-- ==== Sys2Proof/Certificates/Slice0/Obligations.lean ====
section
/-! DEFINITION. The statements for the provers. `bundled`, `alone`, `yields`, `idles`, `traps` and the frames are
those of Safety. -/

open Sys2Proof Sys2Proof.Machine

/-! Scalar integers. -/

/-- R324: SUB, OR, SHL, SHR, SHRA, ROT, MUL, MULH, MAX and MIN: value, poison, latency, occupancy, and nothing else
changes. -/
def Obligations.TenScalarForms : Prop :=
  ∀ (d a b : SReg) (g : PReg) (s : State), s.bundled → s.pr g = true →
    let x := s.rs a
    let y := s.rs b
    let po := s.rp a || s.rp b
    yields (exec (.sub d a b g) s) s 0 1 1 (.scalar d (BitVec.ofInt 64 (x.toInt - y.toInt)) po) ∧
    yields (exec (.or d a b g) s) s 0 1 1 (.scalar d (x ||| y) po) ∧
    yields (exec (.shl d a b g) s) s 0 1 1 (.scalar d (BitVec.ofNat 64 (x.toNat * 2 ^ y.toNat)) po) ∧
    yields (exec (.shr d a b g) s) s 0 1 1 (.scalar d (BitVec.ofNat 64 (x.toNat / 2 ^ y.toNat)) po) ∧
    yields (exec (.shra d a b g) s) s 0 1 1 (.scalar d (BitVec.ofInt 64 (x.toInt / 2 ^ min y.toNat 63)) po) ∧
    yields (exec (.rot d a b g) s) s 0 1 1
      (.scalar d ((x >>> (y.toNat % 64)) ||| (if y.toNat % 64 = 0 then 0 else x <<< (64 - y.toNat % 64))) po) ∧
    yields (exec (.mul d a b g) s) s 0 1 3 (.scalar d (BitVec.ofInt 64 (x.toInt * y.toInt)) po) ∧
    yields (exec (.mulh d a b g) s) s 0 1 3 (.scalar d (BitVec.ofInt 64 (x.toInt * y.toInt / 2 ^ 64)) po) ∧
    yields (exec (.max d a b g) s) s 0 1 1 (.scalar d (BitVec.ofInt 64 (max x.toInt y.toInt)) po) ∧
    yields (exec (.min d a b g) s) s 0 1 1 (.scalar d (BitVec.ofInt 64 (min x.toInt y.toInt)) po)

/-- R298 and R335: DIV and REM on signed words, with their three cases; the slot is held for 18 cycles whether the guard
is true or false. -/
def Obligations.DivideAndRemainder : Prop :=
  ∀ (d a b : SReg) (g : PReg) (s : State), s.bundled →
    let x := (s.rs a).toInt
    let y := (s.rs b).toInt
    let po := s.rp a || s.rp b
    (s.pr g = true →
      yields (exec (.div d a b g) s) s 0 18 18
        (.scalar d (BitVec.ofInt 64 (if y = 0 then -1 else if x = -2 ^ 63 ∧ y = -1 then -2 ^ 63 else x.tdiv y)) po) ∧
      yields (exec (.rem d a b g) s) s 0 18 18
        (.scalar d (BitVec.ofInt 64 (if y = 0 then x else if x = -2 ^ 63 ∧ y = -1 then 0 else x - y * x.tdiv y)) po)) ∧
    (s.pr g = false → idles (exec (.div d a b g) s) s 0 18 ∧ idles (exec (.rem d a b g) s) s 0 18)

/-- R280, R281, R328 and R379: ADD, AND, XOR and the immediate forms ADDI, ANDI, ORI and XORI, whose immediate is
sign-extended. -/
def Obligations.SumsAndLogic : Prop :=
  ∀ (d a b : SReg) (g : PReg) (imm : Int) (s : State), s.bundled →
    let x := s.rs a
    let y := s.rs b
    let i := BitVec.ofInt 64 imm
    (s.pr g = true →
      yields (exec (.add d a b g) s) s 0 1 1 (.scalar d (BitVec.ofNat 64 (x.toNat + y.toNat)) (s.rp a || s.rp b)) ∧
      yields (exec (.and d a b g) s) s 0 1 1 (.scalar d (x &&& y) (s.rp a || s.rp b)) ∧
      yields (exec (.xor d a b g) s) s 0 1 1 (.scalar d (x ^^^ y) (s.rp a || s.rp b))) ∧
    yields (exec (.addi d a imm) s) s 0 1 1 (.scalar d (BitVec.ofInt 64 (x.toInt + imm)) (s.rp a)) ∧
    yields (exec (.andi d a imm) s) s 0 1 1 (.scalar d (x &&& i) (s.rp a)) ∧
    yields (exec (.ori d a imm) s) s 0 1 1 (.scalar d (x ||| i) (s.rp a)) ∧
    yields (exec (.xori d a imm) s) s 0 1 1 (.scalar d (x ^^^ i) (s.rp a))

/-- R292, R331, R300, R338 and R321: CLZ, POPC, EXT, INS, SEL with either predicate, LI and LIH. The count of CLZ is the
`n` below which no bit from 63 downward is set; INS replaces the field and keeps every other bit. -/
def Obligations.BitAndMoveForms : Prop :=
  ∀ (d a b : SReg) (g : PReg) (imm : Int) (s : State), s.bundled → s.pr g = true →
    let x := s.rs a
    let pos := (s.rs b).toNat % 64
    let wd := (s.rs b).toNat / 256 % 64 + 1
    (∃ n ≤ 64, (∀ i < 64, 64 - n ≤ i → x.getLsbD i = false) ∧ (n < 64 → x.getLsbD (63 - n) = true) ∧
      yields (exec (.clz d a g) s) s 0 1 1 (.scalar d (BitVec.ofNat 64 n) (s.rp a))) ∧
    yields (exec (.popc d a g) s) s 0 1 1
      (.scalar d (BitVec.ofNat 64 ((List.range 64).countP fun i => x.getLsbD i)) (s.rp a)) ∧
    (∃ v : Word, (∀ i < 64, v.getLsbD i =
        if i < wd then x.getLsbD (pos + i) else ((s.rs b).getLsbD 16 && x.getLsbD (pos + wd - 1))) ∧
      yields (exec (.ext d a b g) s) s 0 1 1 (.scalar d v (s.rp a || s.rp b))) ∧
    (∃ v : Word, (∀ i < 64, v.getLsbD i =
        if pos ≤ i ∧ i < pos + wd then x.getLsbD (i - pos) else (s.rs d).getLsbD i) ∧
      yields (exec (.ins d a b g) s) s 0 1 1 (.scalar d v (s.rp d || s.rp a || s.rp b))) ∧
    yields (exec (.sel d a b g) s) s 0 1 1 (.scalar d (s.rs a) (s.rp a)) ∧
    (∀ p : PReg, s.pr p = false → yields (exec (.sel d a b p) s) s 0 1 1 (.scalar d (s.rs b) (s.rp b))) ∧
    yields (exec (.li d imm) s) s 0 1 1 (.scalar d (BitVec.ofInt 64 imm) false) ∧
    yields (exec (.lih d imm) s) s 0 1 1
      (.scalar d (BitVec.ofNat 64 ((imm % 2 ^ 32).toNat * 2 ^ 32 + (s.rs d).toNat % 2 ^ 32)) (s.rp d))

▸ Your goal:
Check every line of the material for the string "PReg" and give the number of lines that have it, without anything else.

▸ Result for this task:
5